A compact roundup of notable roll calls, third readings, and calendar actions from the South Carolina Senate session on April 1, 2026, including a failed second-reading on tax conformity and several carried-over or adopted amendments and appointments.

The South Carolina Senate handled a mix of contested and routine business on April 1, recording several roll-call outcomes and committee actions.

• H3368 (tax conformity) — Second reading failed by roll call, 16–27. After extended debate and adoption of a taxpayer hold‑harmless amendment, the chamber voted the measure down, leaving conformity off the table for now.

• H3557 — Received a second reading (recorded as 40–1 during the session); the clerk announced the tally and the bill was placed for further consideration on the calendar.

• Multiple third-readings taken as uncontested: H3856 (amend driver’s license ID language), S894 (death-certificate electronic filing timeline), S935 (seizure first-aid pamphlet requirement), and others were read and ordered on third reading with unanimous or voice outcomes noted in session.

• S862 — Sponsor amendment adopted clarifying medical-emergency decision authority (limits decision‑making to 48 hours for certain unmarried adults and specifies eligible surrogates); by unanimous consent the bill was given third reading following the amendment.

• Local confirmations — The Senate confirmed interim appointments in Lexington County: Julie H. Thompson as probate judge and Edward D. Lewis as magistrate by voice votes.

• Calendar management — Several bills were carried over for later consideration (including S227, the concurrency bill).
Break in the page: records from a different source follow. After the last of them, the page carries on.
-- ==== Sys2Proof/Config.lean ====
section
/-! DEFINITION. What the spec leaves to the integrator or to nobody: constants without a body, so that no proof can
see a value of them. -/

namespace Sys2Proof

/-- key_hash[255:0], the integrator's static input (R390); octet k is bits 8k+7 to 8k (R325). -/
opaque Config.keyHash : BitVec 256

/-- MFR of the IDCODE, the integrator's JEDEC manufacturer identity (R451). -/
opaque Config.mfr : BitVec 11

/-- Which far port carries a physical far address: true is FAR1. The spec names both ports and states no mapping
(log 8). A free value. -/
opaque Config.farPort1 : Nat → Bool

/-- Which of the trackers free to a grant it takes, as an index into the list of them (log 9). A free value. -/
opaque Config.trackerPick : Nat → Nat

/-- Which place of a spill area a window, a slot or a burst takes, as an index into the list of the places that are free
to it (R245; log 90). A free value. -/
opaque Config.spillPick : Nat → Nat

/-- The parity error that strikes a held copy in a cycle, if one does, by a serial number: what kind of copy, whose, and
which of them (R363, R365; log 91). A free value. -/
opaque Config.upset : Nat → Option (Fin 8 × Nat × Nat)

/-- The bank group of Staging in which a burst of a tile slot lies, by a serial number (log 57). A free value. -/
opaque Config.bankGroup : Nat → Fin 8

/-- The ID of the chip to which a peer port's link leads: the integrator's wiring (R285, R286; log 92). A free value. -/
opaque Config.neighbour : Nat → BitVec 4

/-- The 16 bytes that the noise source gives at the n-th draw (R400). A free value. -/
opaque Config.noise : Nat → BitVec 128

/-- The sign of a meter record's MIN (false) and MAX (true) that is zero, where zeros of both signs are counted (log 89).
A free value. -/
opaque Config.zeroSign : Bool → Bool

/-- Bits that the spec leaves open in the flash and test units and for the prefetcher, by a serial number (logs 10, 88). A
free value. -/
opaque Config.freeByte : Nat → Byte

/-- The page at which the programming of an image stops when it stops short, as an index into its pages (R385, R415;
log 10). A free value. -/
opaque Config.pageStop : Nat → Nat

/-- What one of the SRAMs that WS_MBIST names holds: 1 the management firmware, 2 the event log, 3 the thresholds and the
contact sheet, 0 anything else (R377, R403; log 84). A free value. -/
opaque Config.sramOf : BitVec 8 → Fin 4

/-- An entry of the event log after a march test has destroyed what its SRAM held (R377; log 84): TMS, SEV, CODE, SRC and
ARG, by a serial number. A free value. -/
opaque Config.logNoise : Nat → BitVec 32 × BitVec 2 × BitVec 8 × BitVec 8 × BitVec 40

/-- SEV of an event log entry, by its CODE: the spec names the four severities and gives no code its own (R408,
R409). A free value. -/
opaque Config.severity : Nat → BitVec 2

/-- TSUB of the event log entry of a SEQ: the model counts no µs (log 11). A free value below 1,000. -/
opaque Config.tsub : Nat → Fin 1000

end Sys2Proof
end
Multiple local road‑naming resolutions were recalled from committee and placed on the calendar by unanimous consent.

Why it matters: The roll-call defeat of the conformity measure preserves the Senate’s recent trajectory toward broader income‑tax changes, while the carried-over items show committees and sponsors will continue negotiation. Several unanimous-consent recalls and confirmations reflect routine local governance and scheduling work.